Pumpkin Cheesecake Cake (Print Version)

# Ingredients:

01 - 3 blocks (24 oz) of cream cheese, at room temperature.
02 - 1 cup white sugar.
03 - A tablespoon of vanilla.
04 - 3 eggs.
05 - Half a cup of sour cream.
06 - One box (15.25 oz) of Vanilla Cake Mix.
07 - Half a cup of water.
08 - 1/3 cup of cooking oil.
09 - 4 whole eggs.
10 - Pure pumpkin, 1 cup.
11 - A teaspoon of ground cinnamon.
12 - Half a teaspoon of nutmeg.
13 - 1/4 teaspoon ground cloves.
14 - 1/4 teaspoon ground ginger.
15 - Softened cream cheese, 12 oz.
16 - 3/4 cup, salted butter, also softened.
17 - 2 teaspoons of vanilla extract.
18 - Powdered sugar (1.5 pounds or around 5 1/4 cups).

# Instructions:

01 - Blend the cream cheese in a big bowl until fluffy. Mix in some sugar little by little. Once the sides and bottom are scraped, add in the vanilla and eggs one at a time. Scrape again and stir until totally smooth. Finally, gently fold in the sour cream.
02 - Pour batter into a prepped 8-inch pan. Position the pan inside a larger one and fill the outside pan with hot tap water, going halfway up the cake pan. Pop it in the oven at 40-50 minutes until the top is slightly golden and set but still a bit jiggly. Take it out of the oven. Cool completely, dry the pan, and refrigerate for at least 3 hours or overnight.
03 - Combine the cake mix, oil, water, eggs, pumpkin, and your spices until smooth. Split the batter into two 8-inch pans and bake for 20-30 minutes at 350°F. Check they’re ready with a toothpick (it should come out clean!).
04 - Cream together the butter, cream cheese, and vanilla until the texture’s super smooth.
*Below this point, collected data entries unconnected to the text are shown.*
-- ==== Sys2Proof/Tests/Slice0.lean ====
section
/-! SUPPORT. The model's own tests: an ill-formed command for each check, published examples of the algorithms the spec names, a few single steps, and
for each statement with hypotheses a theorem that states and operands meet them together. -/
open Sys2Proof Sys2Proof.Machine Sys2Proof.Claims
namespace Sys2Proof.Tests

set_option Elab.async false

/-- A powered device in the mode RUN whose registers and posted words are those given. -/
def w (regs : List (Nat × Word)) (posted : List (Nat × Word)) : State :=
  { State.reset with
    sys := { State.reset.sys with mode := .run, watch := false, sillDone := false, refPresent := true }
    regs := regs.foldl (fun m x => Regs.set m x.1 x.2) State.reset.regs
    hp := { HostPort.reset with posted := posted } }

/-- The same in another mode. -/
def wIn (m : Mode) (regs : List (Nat × Word)) (posted : List (Nat × Word)) : State :=
  { w regs posted with sys := { (w regs posted).sys with mode := m } }

/-- Engine 7 runs a slice with budget left, and the device around it. -/
def e0 : Eng := { Eng.reset with state := .run, budget := 100 }
def we (x : Eng) : State := { w [] [] with eng := [(7, x)] }
def weR (regs : List (Nat × Word)) (x : Eng) : State := { w regs [] with eng := [(7, x)] }

/-- An engine whose G30 and lane 0 of V15 hold given values with their own tags. -/
def eG (v : Word) : Eng := { e0 with rf := { RegFile.zero with g := [(30, v)], gt := [(30, tagOf v)] } }
def eV (v : Word) : Eng := { e0 with rf := { RegFile.zero with v := [(120, v)], vt := [(120, tagOf v)] } }

def h0 : Hdr := ⟨false, false, 0⟩
def hP : Hdr := ⟨true, false, 0⟩
def hN : Hdr := ⟨false, true, 0⟩

/-- A command of OP 2 in the window, and the owner key that its signature verifies under. -/
def keyState2 : State :=
  { wIn .service [(Reg.PEG_KCMD 0, 0x59454B50), (Reg.PEG_KCMD 1, 0x302), (Reg.PEG_KCMD 4, 0x1), (Reg.PEG_KCMD 48, 0xF7FBA343), (Reg.PEG_KCMD 49, 0x4F6A24EB), (Reg.PEG_KCMD 50, 0xB8F9D8BB), (Reg.PEG_KCMD 51, 0xA84CBA25), (Reg.PEG_KCMD 52, 0x2EF4D593), (Reg.PEG_KCMD 53, 0xE05BF5D9), (Reg.PEG_KCMD 54, 0x44C642B), (Reg.PEG_KCMD 55, 0x7BD114D9), (Reg.PEG_KCMD 56, 0xF7FBA343), (Reg.PEG_KCMD 57, 0x4F6A24EB), (Reg.PEG_KCMD 58, 0xB8F9D8BB), (Reg.PEG_KCMD 59, 0xA84CBA25), (Reg.PEG_KCMD 60, 0x2EF4D593), (Reg.PEG_KCMD 61, 0xE05BF5D9), (Reg.PEG_KCMD 62, 0x44C642B), (Reg.PEG_KCMD 63, 0x7BD114D9), (Reg.PEG_NONCE 0, 1), (Reg.FLT_SRC 326, 0)] [(Reg.PEG_KCTL, 1)] with
    peg := { Peg.reset with owner := [(0, beBytes 64 0x2CBF7707CDA9C86C1478C3978536D4CDA76AF1118FB201711BBEA9C7F00799A583D30B103CD0BD1C2B294884340E5B3DE695B2F6667E01832EA11A8F4FF5C5EB)], hostKey := List.replicate 16 0 } }

/-- A command of OP 5 in the window, and the owner key that its signature verifies under. -/
def keyState5 : State :=
  { wIn .service [(Reg.PEG_KCMD 0, 0x59454B50), (Reg.PEG_KCMD 1, 0x305), (Reg.PEG_KCMD 4, 0x1), (Reg.PEG_KCMD 12, 0xFFFFFFFF), (Reg.PEG_KCMD 48, 0xC41C2310), (Reg.PEG_KCMD 49, 0x72B2D86A), (Reg.PEG_KCMD 50, 0x45F0D5F9), (Reg.PEG_KCMD 51, 0xE89D5F39), (Reg.PEG_KCMD 52, 0xDD120F05), (Reg.PEG_KCMD 53, 0xB16CE545), (Reg.PEG_KCMD 54, 0x7988D80D), (Reg.PEG_KCMD 55, 0x67C36F49), (Reg.PEG_KCMD 56, 0xC41C2310), (Reg.PEG_KCMD 57, 0x72B2D86A), (Reg.PEG_KCMD 58, 0x45F0D5F9), (Reg.PEG_KCMD 59, 0xE89D5F39), (Reg.PEG_KCMD 60, 0xDD120F05), (Reg.PEG_KCMD 61, 0xB16CE545), (Reg.PEG_KCMD 62, 0x7988D80D), (Reg.PEG_KCMD 63, 0x67C36F49), (Reg.PEG_NONCE 0, 1), (Reg.FLT_SRC 326, 0)] [(Reg.PEG_KCTL, 1)] with
    peg := { Peg.reset with owner := [(0, beBytes 64 0x8FCFA5700CD84A4B4BA51E14ABC638F4D67D0C365BA7C67FCD4CAE3BEB7606BDBD4D1FD7816B3B6AE3CD08E93A32AA71C02FC925E81C3E37BF15A69AE6B96A6B)], hostKey := List.replicate 16 0 } }

/-- A command of OP 6 in the window, and the owner key that its signature verifies under. -/
def keyState6 : State :=
  { wIn .service [(Reg.PEG_KCMD 0, 0x59454B50), (Reg.PEG_KCMD 1, 0x6), (Reg.PEG_KCMD 4, 0x1), (Reg.PEG_KCMD 48, 0x9DE87D4C), (Reg.PEG_KCMD 49, 0x1E826F91), (Reg.PEG_KCMD 50, 0xE3F5DFDB), (Reg.PEG_KCMD 51, 0x14D21F32), (Reg.PEG_KCMD 52, 0x4DF6B43D), (Reg.PEG_KCMD 53, 0xA0D427C0), (Reg.PEG_KCMD 54, 0xDA5ABF90), (Reg.PEG_KCMD 55, 0x71CF6118), (Reg.PEG_KCMD 56, 0x9DE87D4C), (Reg.PEG_KCMD 57, 0x1E826F91), (Reg.PEG_KCMD 58, 0xE3F5DFDB), (Reg.PEG_KCMD 59, 0x14D21F32), (Reg.PEG_KCMD 60, 0x4DF6B43D), (Reg.PEG_KCMD 61, 0xA0D427C0), (Reg.PEG_KCMD 62, 0xDA5ABF90), (Reg.PEG_KCMD 63, 0x71CF6118), (Reg.PEG_NONCE 0, 1), (Reg.FLT_SRC 326, 0)] [(Reg.PEG_KCTL, 1)] with
    peg := { Peg.reset with owner := [(0, beBytes 64 0x70E75CC355CB9E5B2745197B12A58EA52396C7DD46D06F8462E11C6D2D69BF188EB0735430797CE08E8C247305E1971DA5E35363D02A695FAF3596F21435F209)], hostKey := List.replicate 16 0 } }

/-- A command of OP 7 in the window, and the owner key that its signature verifies under. -/
def keyState7 : State :=
  { wIn .service [(Reg.PEG_KCMD 0, 0x59454B50), (Reg.PEG_KCMD 1, 0x7), (Reg.PEG_KCMD 4, 0x1), (Reg.PEG_KCMD 12, 0xFFFFFF03), (Reg.PEG_KCMD 48, 0x9B9630B4), (Reg.PEG_KCMD 49, 0x7FB80FB0), (Reg.PEG_KCMD 50, 0x6F6414ED), (Reg.PEG_KCMD 51, 0x826A65FD), (Reg.PEG_KCMD 52, 0x3D1A9F2F), (Reg.PEG_KCMD 53, 0x136D1ED5), (Reg.PEG_KCMD 54, 0xB53D755F), (Reg.PEG_KCMD 55, 0x763A2DDC), (Reg.PEG_KCMD 56, 0x9B9630B4), (Reg.PEG_KCMD 57, 0x7FB80FB0), (Reg.PEG_KCMD 58, 0x6F6414ED), (Reg.PEG_KCMD 59, 0x826A65FD), (Reg.PEG_KCMD 60, 0x3D1A9F2F), (Reg.PEG_KCMD 61, 0x136D1ED5), (Reg.PEG_KCMD 62, 0xB53D755F), (Reg.PEG_KCMD 63, 0x763A2DDC), (Reg.PEG_NONCE 0, 1), (Reg.FLT_SRC 326, 0)] [(Reg.PEG_KCTL, 1)] with
    peg := { Peg.reset with owner := [(0, beBytes 64 0xB1C3B85E6A5E762AE29DEF787205DBD4B5B65BD009FD20C7659D53B1743586D0D681D0E7128A293CE8A458D166142C85CAE0363271032659720636DCE6877980)], hostKey := List.replicate 16 0 } }

/-- A command of OP 8 in the window, and the owner key that its signature verifies under. -/
def keyState8 : State :=
  { wIn .service [(Reg.PEG_KCMD 0, 0x59454B50), (Reg.PEG_KCMD 1, 0x8), (Reg.PEG_KCMD 4, 0x1), (Reg.PEG_KCMD 12, 0x3), (Reg.PEG_KCMD 48, 0xAEDEB7FE), (Reg.PEG_KCMD 49, 0x451F7C60), (Reg.PEG_KCMD 50, 0xD0A15F8E), (Reg.PEG_KCMD 51, 0x9845FBF7), (Reg.PEG_KCMD 52, 0xDFEAD79), (Reg.PEG_KCMD 53, 0x1CD353A9), (Reg.PEG_KCMD 54, 0x475AD912), (Reg.PEG_KCMD 55, 0x8D79C56F), (Reg.PEG_KCMD 56, 0xAEDEB7FE), (Reg.PEG_KCMD 57, 0x451F7C60), (Reg.PEG_KCMD 58, 0xD0A15F8E), (Reg.PEG_KCMD 59, 0x9845FBF7), (Reg.PEG_KCMD 60, 0xDFEAD79), (Reg.PEG_KCMD 61, 0x1CD353A9), (Reg.PEG_KCMD 62, 0x475AD912), (Reg.PEG_KCMD 63, 0x8D79C56F), (Reg.PEG_NONCE 0, 1), (Reg.FLT_SRC 326, 0)] [(Reg.PEG_KCTL, 1)] with
    peg := { Peg.reset with owner := [(0, beBytes 64 0xCF1906D03967B61C6A16431EF4CCA4F91854C1B7B3A5777F83FE537E0D6804B1B71799A4E7AE9D5CCAB7CA67D2AF2E77B4BC9F85137A3E272E5A2C7828B2FFA4)], hostKey := List.replicate 16 0 } }

/-- A command of OP 3 in the window, and the owner key that its signature verifies under. -/
def keyState3 : State :=
  { wIn .service [(Reg.PEG_KCMD 0, 0x59454B50), (Reg.PEG_KCMD 1, 0x3F03), (Reg.PEG_KCMD 4, 0x1), (Reg.PEG_KCMD 16, 0xF2D1176B), (Reg.PEG_KCMD 17, 0x47422CE1), (Reg.PEG_KCMD 18, 0xE5E6BCF8), (Reg.PEG_KCMD 19, 0xF240A463), (Reg.PEG_KCMD 20, 0x817D0377), (Reg.PEG_KCMD 21, 0xA033EB2D), (Reg.PEG_KCMD 22, 0x4539A1F4), (Reg.PEG_KCMD 23, 0x96C298D8), (Reg.PEG_KCMD 24, 0xE242E34F), (Reg.PEG_KCMD 25, 0x9B7F1AFE), (Reg.PEG_KCMD 26, 0x4AEBE78E), (Reg.PEG_KCMD 27, 0x169E0F7C), (Reg.PEG_KCMD 28, 0x5733CE2B), (Reg.PEG_KCMD 29, 0xCE5E316B), (Reg.PEG_KCMD 30, 0x6840B6CB), (Reg.PEG_KCMD 31, 0xF551BF37), (Reg.PEG_KCMD 48, 0x7863D62), (Reg.PEG_KCMD 49, 0x3F13433A), (Reg.PEG_KCMD 50, 0xD272922E), (Reg.PEG_KCMD 51, 0xDD722845), (Reg.PEG_KCMD 52, 0x37F2633B), (Reg.PEG_KCMD 53, 0xB7257CC8), (Reg.PEG_KCMD 54, 0xBB886CF0), (Reg.PEG_KCMD 55, 0x8C3A47C5), (Reg.PEG_KCMD 56, 0x7863D62), (Reg.PEG_KCMD 57, 0x3F13433A), (Reg.PEG_KCMD 58, 0xD272922E), (Reg.PEG_KCMD 59, 0xDD722845), (Reg.PEG_KCMD 60, 0x37F2633B), (Reg.PEG_KCMD 61, 0xB7257CC8), (Reg.PEG_KCMD 62, 0xBB886CF0), (Reg.PEG_KCMD 63, 0x8C3A47C5), (Reg.PEG_NONCE 0, 1), (Reg.FLT_SRC 326, 0)] [(Reg.PEG_KCTL, 1)] with
    peg := { Peg.reset with owner := [(0, beBytes 64 0x8172D5A29773B28A349C5D7127B14EADC14EB983812A76419156E4DC2641765F726E3EBC0F7DA1B51E02281189FE8795E57BC8C4C853DB1A768B8568F08C3732)], hostKey := List.replicate 16 0 } }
Add in powdered sugar bit by bit to reach your desired texture.
05 - Start with one pumpkin cake on the bottom. Then stack the cheesecake layer on it, followed by the second pumpkin layer. Spread the frosting all over the top and sides of the whole thing.

# Notes:

01 - You can prepare the cheesecake part a day early.
02 - Always keep this in the fridge.
03 - Slice it up and freeze portions individually if needed.